DATASET RECORDS -
/-- A word in the row of a write at one address decodes to that write of the word's datum. -/
theorem decode_of_selects_write {op : Byte → Instr} {row : OpRow} {a : BusAddr} {T : Word}
    (hop : ∀ d, (op d).wellFormed = true ∧ (op d).toBusOp = .wr a d) (hmask : row.mask = 0x7FFFF00#27)
    (hbits : row.bits = packWord 0b00 a 0) (hlo : row.addrLo = 0) (hhi : row.addrHi = 0x1FFFF)
    (h : row.selects T = true) : decode T = .ok (op (dataOf T)) := by
  obtain ⟨hkind, rfl⟩ := (selects_iff_of_mask8 hmask hbits hlo hhi).mp h
  exact decode_write hkind (hop _)

/-- A word in the row of a read decodes to that read. -/
theorem decode_of_selects_read {i : Instr} {a : BusAddr} {T : Word} (hwf : i.wellFormed = true)
    (hspelling : i.toBusOp = .rd a) (hmask : i.row.mask = 0x7FFFF00#27) (hbits : i.row.bits = packWord 0b01 a 0)
    (hlo : i.row.addrLo = 0) (hhi : i.row.addrHi = 0x1FFFF) (h : i.row.selects T = true) : decode T = .ok i :=
  decode_eq_ok_iff.mpr
    ⟨hwf, hspelling.trans (unpack_eq_rd_iff.mpr ((selects_iff_of_mask8 hmask hbits hlo hhi).mp h)).symm⟩

/-- A word that selects a row decodes to an operation of that row. -/
theorem exists_decode_of_row_selects {i : Instr} {T : Word} (h : i.row.selects T = true) :
    ∃ j, decode T = .ok j ∧ j.row = i.row := by
  cases i with
  | setx _ => exact ⟨_, decode_of_selects_write (op := .setx) (fun _ => ⟨rfl, rfl⟩) rfl rfl rfl rfl h, rfl⟩
  | sety _ => exact ⟨_, decode_of_selects_write (op := .sety) (fun _ => ⟨rfl, rfl⟩) rfl rfl rfl rfl h, rfl⟩
  | plot _ => exact ⟨_, decode_of_selects_write (op := .plot) (fun _ => ⟨rfl, rfl⟩) rfl rfl rfl rfl h, rfl⟩
  | aix _ => exact ⟨_, decode_of_selects_write (op := .aix) (fun _ => ⟨rfl, rfl⟩) rfl rfl rfl rfl h, rfl⟩
  | aiy _ => exact ⟨_, decode_of_selects_write (op := .aiy) (fun _ => ⟨rfl, rfl⟩) rfl rfl rfl rfl h, rfl⟩
  | both _ => exact ⟨_, decode_of_selects_write (op := .both) (fun _ => ⟨rfl, rfl⟩) rfl rfl rfl rfl h, rfl⟩
  | vbank _ => exact ⟨_, decode_of_selects_write (op := .vbank) (fun _ => ⟨rfl, rfl⟩) rfl rfl rfl rfl h, rfl⟩
  | cbank _ => exact ⟨_, decode_of_selects_write (op := .cbank) (fun _ => ⟨rfl, rfl⟩) rfl rfl rfl rfl h, rfl⟩
  | getx | gety | peek => exact ⟨_, decode_of_selects_read rfl rfl rfl rfl rfl rfl h, rfl⟩
  | vwr _ _ =>
    obtain ⟨hkind, hlo, hhi⟩ := vwr_selects_iff.mp h
    exact ⟨_, decode_write hkind (vwr_of_addr hlo hhi (dataOf T)), by simp only [Instr.row]⟩
  | vwr1 _ _ =>
    obtain ⟨hkind, hlo, hhi⟩ := vwr1_selects_iff.mp h
    exact ⟨_, decode_write hkind (vwr1_of_addr hlo hhi (dataOf T)), by simp only [Instr.row]⟩
  | pal _ _ =>
    obtain ⟨hkind, hlo, hhi⟩ := pal_selects_iff.mp h
    exact ⟨_, decode_write hkind (pal_of_addr hlo hhi (dataOf T)), by simp only [Instr.row]⟩
  | frame =>
    have hkind := (selects_iff_of_mask25 (k := 0b10) rfl rfl rfl rfl).mp h
    exact ⟨.frame, decode_eq_ok_iff.mpr ⟨rfl, (unpack_eq_frame_iff.mpr hkind).symm⟩, rfl⟩
  | reset =>
    have hkind := (selects_iff_of_mask25 (k := 0b11) rfl rfl rfl rfl).mp h
    exact ⟨.reset, decode_eq_ok_iff.mpr ⟨rfl, (unpack_eq_reset_iff.mpr hkind).symm⟩, rfl⟩

/-- Settles O4: a selected row is the row of what the word decodes to, and a word decodes to one operation only. -/
theorem decodeFollowsTheMaskTable : Obligations.DecodeFollowsTheMaskTable := by
  refine ⟨fun T i hdecode => ⟨row_mem_opTable i, row_selects_of_decode hdecode, fun row hrow hselects => ?_⟩,
    fun T row hrow hselects => ?_⟩
  · obtain ⟨k, rfl⟩ := exists_row_of_mem_opTable hrow
    obtain ⟨j, hj, hrow_eq⟩ := exists_decode_of_row_selects hselects
    cases hdecode.symm.trans hj
    exact hrow_eq.symm
  · obtain ⟨k, rfl⟩ := exists_row_of_mem_opTable hrow
    obtain ⟨j, hj, -⟩ := exists_decode_of_row_selects hselects
    exact ⟨j, hj⟩

end Sys2Proof
end

section
/-! SUPPORT. Family 30_encoding: the steps of undecoded accesses, of placed words and of ill-formed window terms
(30_encoding.md R46, R52, R53). -/

namespace Sys2Proof.Machine

/-- Settles O7: `fetch` takes the access off the list, and an access that is no operation gives nothing. -/
theorem undecodedAccessChangesNothing : Obligations.UndecodedAccessChangesNothing := by
  intro s q rest e hpending hdecode
  rw [step, fetch_cons hpending]
  simp only [hdecode, State.notAddressed]

/-- A whole word given as a number of at least 27 bits is presented as it is. -/
theorem State.withFetchWord_toNat (s : State) {nbits : Nat} (hbits : 27 ≤ nbits) (T : Word) :
    s.withFetchWord nbits T.toNat = s.present T := by
  have hT : T.toNat < 2 ^ nbits := Nat.lt_of_lt_of_le T.isLt (Nat.pow_le_pow_right (by decide) hbits)
  rw [State.withFetchWord, Nat.mod_eq_of_lt hT, BitVec.ofNat_toNat, BitVec.setWidth_eq]

/-- Settles O10: the placed word is the presented one, it decodes to the operation, and the list and the sprite table left
are the state's own. -/
theorem placedWordIsPerformedNext : Obligations.PlacedWordIsPerformedNext := by
  intro s i hwf
  rw [State.withFetchWord_toNat s (by decide)]
  exact stepPerformsThePresentedOperation (s.present (encode i)) ⟨encode i, s.spr⟩ s.pending i rfl
    (decodeOfEncodeIsTheOperation i hwf)

/-- Settles O33: the bound of R55 fails for such an offset, in `wellFormed` and in the effect of either operation. -/
theorem offsetsOutsideTheWindowChangeNothing : Obligations.OffsetsOutsideTheWindowChangeNothing := by
  intro r d s hr
  have houtside : ¬ r.toNat < Param.bankSize := Nat.not_lt.mpr hr
  refine ⟨decide_eq_false houtside, decide_eq_false houtside, ?_, ?_⟩
  · rw [exec_vwr]
    simp only [if_neg houtside, State.act]
  · rw [exec_vwr1]
    simp only [if_neg houtside, State.act]

end Sys2Proof.Machine
end

section
/-! SUPPORT. Family 40_control_flags: the flag writes, their words, and what AIX and AIY do to any number of PLOTs after them
(40_control_flags.md R60 to R65). -/

namespace Sys2Proof.Machine

/-! ### The coordinates after a run of PLOTs -/

/-- R15, R16: an increment is enabled exactly by the register values below 0x80. -/
theorem autoIncrement_iff (v : Byte) : autoIncrement v = true ↔ v.toNat < 0x80 := by
  rw [autoIncrement, Bool.not_eq_true', ← Bool.not_eq_true, topBit_iff, Nat.not_le]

PROMPT -
Write down the entries above again. Copy them word for word.

EXERCISE RESULT -
/-- A word in the row of a write at one address decodes to that write of the word's datum. -/
theorem decode_of_selects_write {op : Byte → Instr} {row : OpRow} {a : BusAddr} {T : Word}
    (hop : ∀ d, (op d).wellFormed = true ∧ (op d).toBusOp = .wr a d) (hmask : row.mask = 0x7FFFF00#27)
    (hbits : row.bits = packWord 0b00 a 0) (hlo : row.addrLo = 0) (hhi : row.addrHi = 0x1FFFF)
    (h : row.selects T = true) : decode T = .ok (op (dataOf T)) := by
  obtain ⟨hkind, rfl⟩ := (selects_iff_of_mask8 hmask hbits hlo hhi).mp h
  exact decode_write hkind (hop _)

/-- A word in the row of a read decodes to that read. -/
theorem decode_of_selects_read {i : Instr} {a : BusAddr} {T : Word} (hwf : i.wellFormed = true)
    (hspelling : i.toBusOp = .rd a) (hmask : i.row.mask = 0x7FFFF00#27) (hbits : i.row.bits = packWord 0b01 a 0)
    (hlo : i.row.addrLo = 0) (hhi : i.row.addrHi = 0x1FFFF) (h : i.row.selects T = true) : decode T = .ok i :=
  decode_eq_ok_iff.mpr
    ⟨hwf, hspelling.trans (unpack_eq_rd_iff.mpr ((selects_iff_of_mask8 hmask hbits hlo hhi).mp h)).symm⟩

/-- A word that selects a row decodes to an operation of that row. -/
theorem exists_decode_of_row_selects {i : Instr} {T : Word} (h : i.row.selects T = true) :
    ∃ j, decode T = .ok j ∧ j.row = i.row := by
  cases i with
  | setx _ => exact ⟨_, decode_of_selects_write (op := .setx) (fun _ => ⟨rfl, rfl⟩) rfl rfl rfl rfl h, rfl⟩
  | sety _ => exact ⟨_, decode_of_selects_write (op := .sety) (fun _ => ⟨rfl, rfl⟩) rfl rfl rfl rfl h, rfl⟩
  | plot _ => exact ⟨_, decode_of_selects_write (op := .plot) (fun _ => ⟨rfl, rfl⟩) rfl rfl rfl rfl h, rfl⟩
  | aix _ => exact ⟨_, decode_of_selects_write (op := .aix) (fun _ => ⟨rfl, rfl⟩) rfl rfl rfl rfl h, rfl⟩
  | aiy _ => exact ⟨_, decode_of_selects_write (op := .aiy) (fun _ => ⟨rfl, rfl⟩) rfl rfl rfl rfl h, rfl⟩
  | both _ => exact ⟨_, decode_of_selects_write (op := .both) (fun _ => ⟨rfl, rfl⟩) rfl rfl rfl rfl h, rfl⟩
  | vbank _ => exact ⟨_, decode_of_selects_write (op := .vbank) (fun _ => ⟨rfl, rfl⟩) rfl rfl rfl rfl h, rfl⟩
  | cbank _ => exact ⟨_, decode_of_selects_write (op := .cbank) (fun _ => ⟨rfl, rfl⟩) rfl rfl rfl rfl h, rfl⟩
  | getx | gety | peek => exact ⟨_, decode_of_selects_read rfl rfl rfl rfl rfl rfl h, rfl⟩
  | vwr _ _ =>
    obtain ⟨hkind, hlo, hhi⟩ := vwr_selects_iff.mp h
    exact ⟨_, decode_write hkind (vwr_of_addr hlo hhi (dataOf T)), by simp only [Instr.row]⟩
  | vwr1 _ _ =>
    obtain ⟨hkind, hlo, hhi⟩ := vwr1_selects_iff.mp h
    exact ⟨_, decode_write hkind (vwr1_of_addr hlo hhi (dataOf T)), by simp only [Instr.row]⟩
  | pal _ _ =>
    obtain ⟨hkind, hlo, hhi⟩ := pal_selects_iff.mp h
    exact ⟨_, decode_write hkind (pal_of_addr hlo hhi (dataOf T)), by simp only [Instr.row]⟩
  | frame =>
    have hkind := (selects_iff_of_mask25 (k := 0b10) rfl rfl rfl rfl).mp h
    exact ⟨.frame, decode_eq_ok_iff.mpr ⟨rfl, (unpack_eq_frame_iff.mpr hkind).symm⟩, rfl⟩
  | reset =>
    have hkind := (selects_iff_of_mask25 (k := 0b11) rfl rfl rfl rfl).mp h
    exact ⟨.reset, decode_eq_ok_iff.mpr ⟨rfl, (unpack_eq_reset_iff.mpr hkind).symm⟩, rfl⟩

/-- Settles O4: a selected row is the row of what the word decodes to, and a word decodes to one operation only. -/
theorem decodeFollowsTheMaskTable : Obligations.DecodeFollowsTheMaskTable := by
  refine ⟨fun T i hdecode => ⟨row_mem_opTable i, row_selects_of_decode hdecode, fun row hrow hselects => ?_⟩,
    fun T row hrow hselects => ?_⟩
  · obtain ⟨k, rfl⟩ := exists_row_of_mem_opTable hrow
    obtain ⟨j, hj, hrow_eq⟩ := exists_decode_of_row_selects hselects
    cases hdecode.symm.trans hj
    exact hrow_eq.symm
  · obtain ⟨k, rfl⟩ := exists_row_of_mem_opTable hrow
    obtain ⟨j, hj, -⟩ := exists_decode_of_row_selects hselects
    exact ⟨j, hj⟩

end Sys2Proof
end

section
/-! SUPPORT. Family 30_encoding: the steps of undecoded accesses, of placed words and of ill-formed window terms
(30_encoding.md R46, R52, R53). -/

namespace Sys2Proof.Machine

/-- Settles O7: `fetch` takes the access off the list, and an access that is no operation gives nothing. -/
theorem undecodedAccessChangesNothing : Obligations.UndecodedAccessChangesNothing := by
  intro s q rest e hpending hdecode
  rw [step, fetch_cons hpending]
  simp only [hdecode, State.notAddressed]

/-- A whole word given as a number of at least 27 bits is presented as it is. -/
theorem State.withFetchWord_toNat (s : State) {nbits : Nat} (hbits : 27 ≤ nbits) (T : Word) :
    s.withFetchWord nbits T.toNat = s.present T := by
  have hT : T.toNat < 2 ^ nbits := Nat.lt_of_lt_of_le T.isLt (Nat.pow_le_pow_right (by decide) hbits)
  rw [State.withFetchWord, Nat.mod_eq_of_lt hT, BitVec.ofNat_toNat, BitVec.setWidth_eq]

/-- Settles O10: the placed word is the presented one, it decodes to the operation, and the list and the sprite table left
are the state's own. -/
theorem placedWordIsPerformedNext : Obligations.PlacedWordIsPerformedNext := by
  intro s i hwf
  rw [State.withFetchWord_toNat s (by decide)]
  exact stepPerformsThePresentedOperation (s.present (encode i)) ⟨encode i, s.spr⟩ s.pending i rfl
    (decodeOfEncodeIsTheOperation i hwf)

/-- Settles O33: the bound of R55 fails for such an offset, in `wellFormed` and in the effect of either operation. -/
theorem offsetsOutsideTheWindowChangeNothing : Obligations.OffsetsOutsideTheWindowChangeNothing := by
  intro r d s hr
  have houtside : ¬ r.toNat < Param.bankSize := Nat.not_lt.mpr hr
  refine ⟨decide_eq_false houtside, decide_eq_false houtside, ?_, ?_⟩
  · rw [exec_vwr]
    simp only [if_neg houtside, State.act]
  · rw [exec_vwr1]
    simp only [if_neg houtside, State.act]

end Sys2Proof.Machine
end

section
/-! SUPPORT. Family 40_control_flags: the flag writes, their words, and what AIX and AIY do to any number of PLOTs after them
(40_control_flags.md R60 to R65). -/

namespace Sys2Proof.Machine

/-! ### The coordinates after a run of PLOTs -/

/-- R15, R16: an increment is enabled exactly by the register values below 0x80. -/
theorem autoIncrement_iff (v : Byte) : autoIncrement v = true ↔ v.toNat < 0x80 := by
  rw [autoIncrement, Bool.not_eq_true', ← Bool.not_eq_true, topBit_iff, Nat.not_le]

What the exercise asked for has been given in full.